StFX faculty-student journal article explores AI technology for diagnosis of chronic kidney disease

computer science chronic kidney disease
Pictured, l-r, are students Patrick Etim, Juan Figueroa, and Adithyan Karanathu Shibu. Absent from the photo is Dr. Jacob Levman.

The use of Artificial Intelligence (AI) for predicting whether a patient has chronic kidney disease is the subject of a new journal article published by computer science faculty Dr. Jacob Levman and StFX students Juan Figueroa, Patrick Etim and Adithyan Karanathu Shibu.

The manuscript is based on a course project completed in Dr. Levman’s biomedical computation course as part of StFX’s Post Baccalaureate degree in Artificial Intelligence (PBD in AI). It’s been accepted in the peer-reviewed journal Electronics in a special issue focused on biomedical applications of machine learning.

“Our manuscript produces particularly accurate AI diagnostic technology,” Dr. Levman says. It also demonstrated the value of clinical patient characteristics, like knowledge of whether a patient has an additional condition, like diabetes, informing the AI technology, he adds, and includes an additional analysis, called a cluster analysis, which demonstrated potential for the creation of future technology focused on characterizing the severity (or staging) of chronic kidney disease.

“Overall, this was an AI study with multiple points of value, helping to further our technological abilities applied to AI based diagnosis of chronic kidney disease.”

HUGE SUCCESS

Dr. Levman says the published article is particularly noteworthy as it is unusual for students to have their course project work, especially from an undergraduate course, published in a peer-reviewed journal.

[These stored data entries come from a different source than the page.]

theorem test_w_own_maturity : ripening.resetLow = false ∧ MapOk ripening ∧ SourcesOk ripening ∧
    ripening.sync.state.takesCells = true ∧ ripening.sync.frameIndex = 31 ∧
    (ripening.sources[0]?).map (fun c => (c.state, c.cfg.tag, c.cfg.port)) = some (.claiming, 200, 1) ∧
    findTag 200 ripening.alloc.dir = some ⟨200, 1, 30, 2, 1, false, true⟩ ∧ 1 = ripening.id ∧
    (ripening.slot 30).use = .pending 1 200 1 1 ∧ (1 : Superframe) = ripening.sync.superframe + 1 ∧
    ripening.clocking 1 = some .bridge ∧
    ((after [.ownClaimMaturity 0 still] ripening).sources.map Source.queue).getD 0 [] = [[2], [3], [4], [5]] := by
  decide +kernel

/-- Station 5's run of slots 30 and 31, HELD with lease `l`; slot 30 has 4 carrier frames. -/
def leased (l : Nat) : State := withRun (.held 5 300 2 l) ⟨300, 5, 30, 2, 2, true, false⟩ (ending .locked 4)

/-- Lease 1 lapses, slot by slot; lease 2 counts down. -/
theorem test_w_leases : ∀ l ∈ [0, 1, 2, 24], (leased l).resetLow = false ∧ MapOk (leased l) ∧
    (leased l).sync.state.takesCells = true ∧ (leased l).sync.frameIndex = 31 ∧
    findTag 300 (leased l).alloc.dir = some ⟨300, 5, 30, 2, 2, true, false⟩ ∧ 5 ≠ (leased l).id ∧
    ((leased l).slot 30).use = .held 5 300 2 l ∧
    ((after [.frameStart still] (leased l)).slot 30, (after [.frameStart still] (leased l)).slot 31) =
      (if l ≤ 1 then (⟨.stray, 0⟩, ⟨.free, 0⟩) else (⟨.held 5 300 2 (l - 1), 0⟩, ⟨.held 5 300 2 (l - 1), 0⟩)) := by
  decide +kernel

/-- The owning station at a boundary with refresh count 7, and sources in BACKOFF with count 1. -/
theorem test_w_refresh_and_backoff :
    let s := atFrame 31 (owning.modSource 1 (fun c => { c with refresh := 7 }))
    let u := fun st => atFrame 31 ((up st).modSource 0 (fun c => { c with state := .backoff, backoff := 1 }))
    s.resetLow = false ∧ s.sync.frameIndex = 31 ∧ s.sync.state = .locked ∧
    (∀ e ∈ s.alloc.dir, e.station = s.id → e.active = true) ∧ s.tx.queue.length + s.sources.length ≤ 16 ∧
    (s.sources[1]?).map (fun c => (c.state, c.refresh)) = some (.owned, 7) ∧
    (after [.refreshDue 1 still] s).tx.queue = [.offer 1 false] ∧
    (∀ st ∈ [SyncState.locked, .leaving], (u st).resetLow = false ∧ (u st).sync.frameIndex = 31 ∧ (u st).sync.state = st ∧
      (∀ e ∈ (u st).alloc.dir, e.station = (u st).id → e.active = true) ∧
      (u st).tx.queue.length + (u st).sources.length ≤ 16 ∧
      ((u st).sources[0]?).map (fun c => (c.state, c.backoff)) = some (.backoff, 1)) ∧
    (after [.backoffExpiry 0 still] (u .locked)).tx.queue = [.claim 0] := by decide +kernel

/-- The sample station at a boundary with source 0 changed by `f`, and no slot FREE where `full`. -/
def seekingAt (st : SyncState) (full : Bool) (f : Source → Source) : State :=
  atFrame 31 (((up st).modSource 0 f).modAlloc (fun a => { a with
    slots := a.slots.map (fun x => if full then { x with use := .held 5 300 1 9 } else x) }))

/-- State, backoff count and queued item of source 0, and the queue, after the next frame start. -/
def boundaryOf (s : State) : List (SourceState × Nat × QueuedItem) × List QItem :=
  let t := after [.frameStart still] s
  ((t.sources.take 1).map (fun c => (c.state, c.backoff, c.queuedItem)), t.tx.queue)

theorem test_w_sources_at_a_boundary : ∀ st ∈ [SyncState.locked, .leaving],
    let s := seekingAt st true (fun c => { c with state := .blocked })
    s.resetLow = false ∧ s.sync.frameIndex = 31 ∧ s.sync.state = st ∧
    (∀ e ∈ s.alloc.dir, e.station = s.id → e.active = true) ∧ s.tx.queue.length + s.sources.length ≤ 16 := by
  decide +kernel

/-- BLOCKED with no run to find, SEEKING and RELEASING with an item queued, BACKOFF above 1, in LOCKED and LEAVING. -/
theorem test_w_sources_stay : ∀ st ∈ [SyncState.locked, .leaving],
    [seekingAt st true (fun c => { c with state := .blocked }),
      seekingAt st true (fun c => { c with state := .seeking, queuedItem := .claim }),
      seekingAt st true (fun c => { c with state := .releasing, run := some ⟨62, 2⟩, queuedItem := .release }),
      seekingAt st true (fun c => { c with state := .backoff, backoff := 4 })].map boundaryOf =
    [([(.blocked, 0, .nothing)], []), ([(.seeking, 0, .claim)], []), ([(.releasing, 0, .release)], []),
      ([(.backoff, 3, .nothing)], [])] := by decide +kernel

/-- BLOCKED with a run to find, SEEKING and RELEASING with nothing queued; in LEAVING the CLAIM is refused. -/
theorem test_w_sources_post :
    boundaryOf (seekingAt .locked false (fun c => { c with state := .blocked })) = ([(.seeking, 0, .claim)], [.claim 0]) ∧
    boundaryOf (seekingAt .leaving false (fun c => { c with state := .blocked })) = ([(.seeking, 0, .nothing)], []) ∧
    boundaryOf (seekingAt .locked true (fun c => { c with state := .seeking })) = ([(.seeking, 0, .claim)], [.claim 0]) ∧
    boundaryOf (seekingAt .locked true (fun c => { c with state := .releasing, run := some ⟨62, 2⟩ })) =
      ([(.releasing, 0, .release)], [.release 0 200 ⟨62, 2⟩ false]) := by decide +kernel

/-- The relay sent in superframe 9 meets its deadline at the boundary into 13, and after an adoption at one past reach. -/
theorem test_w_relay_deadline : ∀ m ∈ [12, 7],
    let s := (atFrame 31 answering).modSync (fun y => { y with superframe := BitVec.ofNat 16 m })
    s.resetLow = false ∧ s.sync.state = .locked ∧ s.sync.frameIndex = 31 ∧
    s.relay 1 = some ⟨7, 2, .subject .peer, 3, .awaiting 9⟩ ∧
    ((9 : Superframe) + 4 = s.sync.superframe + 1 ∨ 5 ≤ (9 + 4 - (s.sync.superframe + 1)).toNat) ∧
    ((after [.relayTimeout 1 still] s).relay 1).map Relay.phase = some (.done (some 9) .timeout) := by decide +kernel

/-- BRIDGE port 1 with watch counts 62 and 63, and LOST at 64. -/
def watching (clock : ClockStatus) (watch : Nat) : State :=
  (up .listen).modPort 1 (fun q => { q with clock := some clock, watch := watch })

theorem test_w_clock_watch : ∀ x ∈ [(ClockStatus.active, 62), (.active, 63), (.lost, 64)],
    let s := watching x.1 x.2
    s.resetLow = false ∧ s.sync.state.timerRuns = true ∧ s.mgmt.notices = [] ∧
    (s.ports[1]?).map (fun q => (q.cfg, q.clock, q.watch)) = some (some ⟨.input, .bridge⟩, some x.1, x.2) ∧
    ((after [.clockWatchExpiry 1 still] s).ports[1]?).bind Port.clock = some (if x.2 = 62 then .active else .lost) := by
  decide +kernel

/-- The bits of eight lanes that each hold its number. -/
def numbered : List Bool := bitsOfLanes ((List.range 8).map (BitVec.ofNat 24))

/-- The sample station with source 1 on FOLLOW port 0, at lane 5, in state `st`, and a FOLLOW sink RUNNING at lane 3. -/
def following (primed : Bool) (jump : Option Nat) (st : SourceState) : State :=
  ((((up .locked).modPort 0 (fun q => { q with primed := primed })).modSync (fun y => { y with jump := jump })).modSources
    (fun _ => [{ Source.cold ⟨201, 1, 2, 0, 5⟩ with state := st, queue := [[9]], collidedNow := true }])).modSinks
    (fun _ => [{ Sink.cold ⟨45, 1, 2, 3, 2, .zero⟩ with state := .running, run := some ⟨30, 1⟩, queue := [[.good 6]] }])

/-- A whole frame, an unprimed port, a jump frame of the shortest length and of 2046 ticks; an idle source. -/
theorem test_w_follow_ports :
    let queue := fun s => (after [.frameStart (numbered :: still.tail)] s).sources.map Source.queue
    (∀ s ∈ [following true none .owned, following false none .claiming, following true (some 2046) .claiming,
        following true none .idle],
      s.resetLow = false ∧ s.sync.state.timerRuns = true ∧ s.sync.frameIndex ≠ 31 ∧ s.sync.state ≠ .learn ∧
      (s.ports.map Port.cfg).take 1 = [some ⟨.input, .follow⟩] ∧
      (s.ports.map Port.cfg).drop 2 = [some ⟨.output, .follow⟩, some ⟨.output, .bridge⟩] ∧
      (s.sources.map (fun c => decide (c.cfg.firstLane + c.cfg.channels ≤ 8))) = [true]) ∧
    numbered.length = 192 ∧ 5 + 1 ≤ 8 ∧ 3 + 1 ≤ 8 ∧
    queue (following true none .owned) = [[[5]]] ∧ queue (following false none .claiming) = [[[9]]] ∧
    queue (following true (some 2046) .claiming) = [[[5]]] ∧ queue (following true none .idle) = [[[9]]] := by
  decide +kernel

/-- The sink of OUT port 2 plays in its lane, the other lanes zero; its play is a row of the table. -/
theorem test_w_follow_play :
    let s := following true none .owned
    ((after [.frameStart still] s).ports.map Port.lanesOut).getD 2 [] = [0, 0, 0, 6, 0, 0, 0, 0] ∧
    (s.sinks.map (fun c => (c.cfg.port, c.state, c.queue, c.lastGood))) = [(2, .running, [[.good 6]], [0])] ∧
    (∀ c ∈ s.sinks, PlayRow false c [6] { c with queue := [], lastOutput := some [6], lastGood := [6], slipGuard := 1 }) := by
  refine ⟨by decide +kernel, by decide +kernel, fun c hc => ?_⟩
  have e : c = { Sink.cold ⟨45, 1, 2, 3, 2, .zero⟩ with
      state := .running, run := some ⟨30, 1⟩, queue := [[.good 6]] } := by
    revert c; decide +kernel
  subst e
  exact Or.inr (Or.inr (Or.inr ⟨[.good 6], [], by decide, by decide, rfl, rfl, rfl⟩))

/-- The worked sequence of spec/02, 2.10: the third edge of lead 700 sets the tick count to 1723 and enters ACQUIRE; it ends
with a jump frame of 1348 ticks. The line here is given as far as its rule asks. -/
theorem test_w_listen_report :
    let line : OnLine LineTicks := .sound (ticksOf 1027 2082 [700])
    let s := up .listen
    let u := (up .listen).modSync (fun y => { y with qualEdges := 2, qualLead := some 700 })
    (Instr.markerReport line).wellFormed = true ∧ reportLeads line s = [700] ∧ reportLeads (heard []) s = [] ∧
    s.resetLow = false ∧ s.sync.state = .listen ∧ s.sync.jump = none ∧ s.sync.qualLead = none ∧
    u.resetLow = false ∧ u.sync.state = .listen ∧ u.sync.jump = none ∧ u.sync.qualLead = some 700 ∧ u.sync.qualEdges = 2 ∧
    (691 - 700 : Int) < -8 ∧ (-8 : Int) ≤ 692 - 700 ∧ (708 - 700 : Int) ≤ 8 ∧ 8 < (709 - 700 : Int) ∧
    ((up .listen).modSync (fun y => { y with qualEdges := 1, qualLead := some 1024 })).sync.qualEdges = 1 ∧
    (after [.markerReport line] u).sync.tick = 1723 ∧ (after [.markerReport line] u).sync.state = .acquire ∧
    frameLength (after [.markerReport line] u).sync = 1348 := by
  decide +kernel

“This represents a huge success for my students in undergraduate courses, a big success for the research software my lab has produced, and also a big success for the PBD in AI program.”

Student teams in Dr. Levman’s biomedical computation course last winter were tasked with developing an AI technology for a biomedical application. They used a research software package called df-analyze, which was created in Dr. Levman’s lab years ago that’s been through many iterations of improvements. The software has helped empower students to relatively easily create their own high quality AI technologies.

POTENTIAL TO HELP IMPROVE PATIENT CARE

“Juan, Patrick and Adithyan chose to focus on a diagnostic AI application for predicting whether a patient has chronic kidney disease. Technologies such as this have the potential to help improve the standard of patient care by helping to quickly and effectively detect the condition, potentially early on in its development. Early detection supports earlier treatments which are generally associated with improved patient outcomes.”

Dr. Levman says they had hoped to conduct an in depth analysis of AI technology for chronic kidney disease, hopefully achieving state-of-the-art predictive accuracy and the creation of technologies that are more easily explainable/relatable to clinical reality.

“Our approach achieved predictive diagnostic accuracy of 99.4 to 100 per cent, outperforming all studies in the peer reviewed literature focused on this same chronic kidney disease dataset.”

Some studies did not consider key patient characteristics, such as whether the patient has diabetes or hypertension, he said.

“My students noticed this when reviewing the literature and chose to perform this analysis with and without those patient characteristics. This demonstrated predictive potential from those patient clinical characteristics, as it clearly contributed to our state-of-the-art performance metrics. My students also elected to perform an additional type of AI analysis, called a clustering analysis, which demonstrates natural groupings in our dataset that appear to align to the severity of chronic kidney disease, thus our analysis also demonstrates potential for the development of future AI technologies for chronic kidney staging.”

Dr. Levman says the journal Electronics is an open access journal, which means that published papers are freely available for everyone to read, which is desirable for dissemination of scientific findings. However, open access journals charge publication fees to the submitting scientist, typically paid for from their research grants. Fortunately, he says, the journal invited him to contribute to this special issue and waived the open access fees.

“This is extremely exciting and is the culmination of tremendous effort in research, teaching and research-teaching integration,” Dr. Levman says.